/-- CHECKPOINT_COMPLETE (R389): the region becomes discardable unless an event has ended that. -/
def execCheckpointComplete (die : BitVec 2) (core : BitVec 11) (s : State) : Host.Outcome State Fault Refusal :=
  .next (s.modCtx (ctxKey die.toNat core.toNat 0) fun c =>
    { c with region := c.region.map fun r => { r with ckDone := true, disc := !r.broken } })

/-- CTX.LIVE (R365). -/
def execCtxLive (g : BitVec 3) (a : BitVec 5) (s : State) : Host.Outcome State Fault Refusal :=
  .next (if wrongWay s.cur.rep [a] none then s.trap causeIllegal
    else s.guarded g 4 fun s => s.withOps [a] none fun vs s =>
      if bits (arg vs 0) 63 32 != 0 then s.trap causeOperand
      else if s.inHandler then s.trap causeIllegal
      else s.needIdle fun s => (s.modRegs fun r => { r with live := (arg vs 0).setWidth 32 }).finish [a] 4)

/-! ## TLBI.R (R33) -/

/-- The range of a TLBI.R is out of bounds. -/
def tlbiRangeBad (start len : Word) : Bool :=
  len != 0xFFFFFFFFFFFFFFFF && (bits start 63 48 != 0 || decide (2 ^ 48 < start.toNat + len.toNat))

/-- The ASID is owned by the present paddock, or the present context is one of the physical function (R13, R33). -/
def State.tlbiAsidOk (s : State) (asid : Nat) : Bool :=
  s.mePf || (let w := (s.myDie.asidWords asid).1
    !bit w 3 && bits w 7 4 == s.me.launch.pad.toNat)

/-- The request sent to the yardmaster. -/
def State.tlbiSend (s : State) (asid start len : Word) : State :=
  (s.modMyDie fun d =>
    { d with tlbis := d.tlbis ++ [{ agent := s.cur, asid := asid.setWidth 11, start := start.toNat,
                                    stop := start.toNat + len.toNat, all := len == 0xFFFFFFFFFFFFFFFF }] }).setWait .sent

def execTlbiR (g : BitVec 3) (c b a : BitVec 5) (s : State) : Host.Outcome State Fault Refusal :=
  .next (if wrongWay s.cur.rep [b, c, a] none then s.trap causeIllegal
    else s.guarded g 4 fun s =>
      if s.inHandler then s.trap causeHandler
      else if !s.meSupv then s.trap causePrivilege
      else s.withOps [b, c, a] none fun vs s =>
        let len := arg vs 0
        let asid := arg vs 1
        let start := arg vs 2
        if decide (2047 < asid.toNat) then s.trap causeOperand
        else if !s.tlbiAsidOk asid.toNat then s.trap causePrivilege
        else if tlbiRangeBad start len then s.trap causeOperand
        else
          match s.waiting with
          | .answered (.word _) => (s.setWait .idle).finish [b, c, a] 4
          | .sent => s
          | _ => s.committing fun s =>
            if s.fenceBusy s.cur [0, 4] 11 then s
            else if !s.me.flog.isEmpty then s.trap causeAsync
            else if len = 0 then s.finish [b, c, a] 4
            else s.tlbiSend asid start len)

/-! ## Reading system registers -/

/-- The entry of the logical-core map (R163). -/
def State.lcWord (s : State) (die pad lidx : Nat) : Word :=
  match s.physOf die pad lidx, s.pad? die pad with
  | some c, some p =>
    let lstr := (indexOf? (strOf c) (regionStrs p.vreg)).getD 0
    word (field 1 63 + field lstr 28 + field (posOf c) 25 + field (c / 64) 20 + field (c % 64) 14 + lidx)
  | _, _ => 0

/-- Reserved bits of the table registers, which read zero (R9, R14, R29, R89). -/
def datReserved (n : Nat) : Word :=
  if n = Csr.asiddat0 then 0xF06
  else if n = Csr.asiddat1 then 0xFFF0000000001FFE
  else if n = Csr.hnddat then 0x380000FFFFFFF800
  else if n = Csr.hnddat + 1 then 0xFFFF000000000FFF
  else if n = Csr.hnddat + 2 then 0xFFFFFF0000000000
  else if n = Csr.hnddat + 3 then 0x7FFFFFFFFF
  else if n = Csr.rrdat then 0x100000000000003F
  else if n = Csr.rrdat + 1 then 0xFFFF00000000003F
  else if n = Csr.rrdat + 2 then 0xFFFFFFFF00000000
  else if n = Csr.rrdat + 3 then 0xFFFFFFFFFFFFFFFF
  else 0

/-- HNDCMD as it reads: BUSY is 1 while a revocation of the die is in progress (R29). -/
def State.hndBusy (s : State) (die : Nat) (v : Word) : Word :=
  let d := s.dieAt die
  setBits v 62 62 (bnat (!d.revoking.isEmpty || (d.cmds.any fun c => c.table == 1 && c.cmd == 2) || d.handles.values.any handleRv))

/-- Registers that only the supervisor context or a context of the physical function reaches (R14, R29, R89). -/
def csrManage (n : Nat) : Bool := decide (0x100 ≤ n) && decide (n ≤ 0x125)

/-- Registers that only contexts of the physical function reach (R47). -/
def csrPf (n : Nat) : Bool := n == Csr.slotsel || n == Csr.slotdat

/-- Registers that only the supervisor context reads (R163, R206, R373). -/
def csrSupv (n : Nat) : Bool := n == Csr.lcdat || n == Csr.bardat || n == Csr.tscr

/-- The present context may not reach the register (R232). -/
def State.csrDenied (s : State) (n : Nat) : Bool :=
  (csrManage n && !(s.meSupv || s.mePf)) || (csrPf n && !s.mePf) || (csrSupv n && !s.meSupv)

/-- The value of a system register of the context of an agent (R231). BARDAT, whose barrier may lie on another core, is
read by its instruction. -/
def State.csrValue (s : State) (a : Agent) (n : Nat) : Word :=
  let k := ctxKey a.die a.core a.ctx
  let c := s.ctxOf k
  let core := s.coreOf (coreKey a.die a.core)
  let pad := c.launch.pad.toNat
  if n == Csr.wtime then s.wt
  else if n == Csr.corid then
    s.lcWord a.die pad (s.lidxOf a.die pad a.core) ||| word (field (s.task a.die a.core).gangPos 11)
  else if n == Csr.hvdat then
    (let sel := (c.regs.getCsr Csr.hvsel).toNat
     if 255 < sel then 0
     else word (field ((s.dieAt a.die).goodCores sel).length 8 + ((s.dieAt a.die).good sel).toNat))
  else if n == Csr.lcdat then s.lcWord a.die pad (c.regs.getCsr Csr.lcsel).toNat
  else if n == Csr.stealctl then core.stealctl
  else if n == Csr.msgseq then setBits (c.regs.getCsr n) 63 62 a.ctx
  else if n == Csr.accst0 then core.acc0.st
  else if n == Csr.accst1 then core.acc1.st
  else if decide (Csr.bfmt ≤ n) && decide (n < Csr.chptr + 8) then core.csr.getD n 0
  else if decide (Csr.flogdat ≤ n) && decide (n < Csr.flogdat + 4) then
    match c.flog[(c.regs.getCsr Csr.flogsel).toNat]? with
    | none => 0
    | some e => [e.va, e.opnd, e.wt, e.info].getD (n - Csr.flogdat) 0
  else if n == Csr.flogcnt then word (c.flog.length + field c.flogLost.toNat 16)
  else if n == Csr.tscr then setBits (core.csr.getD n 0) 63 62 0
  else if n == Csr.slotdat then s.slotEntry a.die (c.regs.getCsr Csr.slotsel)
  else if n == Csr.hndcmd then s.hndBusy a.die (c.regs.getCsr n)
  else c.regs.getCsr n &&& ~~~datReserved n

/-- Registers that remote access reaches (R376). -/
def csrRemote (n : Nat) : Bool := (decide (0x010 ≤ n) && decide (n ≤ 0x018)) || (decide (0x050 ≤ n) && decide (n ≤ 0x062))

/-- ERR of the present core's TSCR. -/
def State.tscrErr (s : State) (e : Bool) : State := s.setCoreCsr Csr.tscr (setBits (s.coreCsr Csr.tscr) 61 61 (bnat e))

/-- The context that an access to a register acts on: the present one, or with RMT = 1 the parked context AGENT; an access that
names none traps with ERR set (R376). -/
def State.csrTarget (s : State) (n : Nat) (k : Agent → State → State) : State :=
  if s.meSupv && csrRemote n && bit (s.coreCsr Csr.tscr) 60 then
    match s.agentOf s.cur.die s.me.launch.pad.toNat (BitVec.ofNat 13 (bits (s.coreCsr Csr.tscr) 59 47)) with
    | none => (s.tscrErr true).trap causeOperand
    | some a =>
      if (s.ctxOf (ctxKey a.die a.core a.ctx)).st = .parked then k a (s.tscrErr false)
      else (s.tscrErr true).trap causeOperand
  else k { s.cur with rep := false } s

◇ ◇ ◇ ◇

**Requirement**
Copy each line above where "finish" appears.

**Solution for this task**
      else s.needIdle fun s => (s.modRegs fun r => { r with live := (arg vs 0).setWidth 32 }).finish [a] 4)
          | .answered (.word _) => (s.setWait .idle).finish [b, c, a] 4
            else if len = 0 then s.finish [b, c, a] 4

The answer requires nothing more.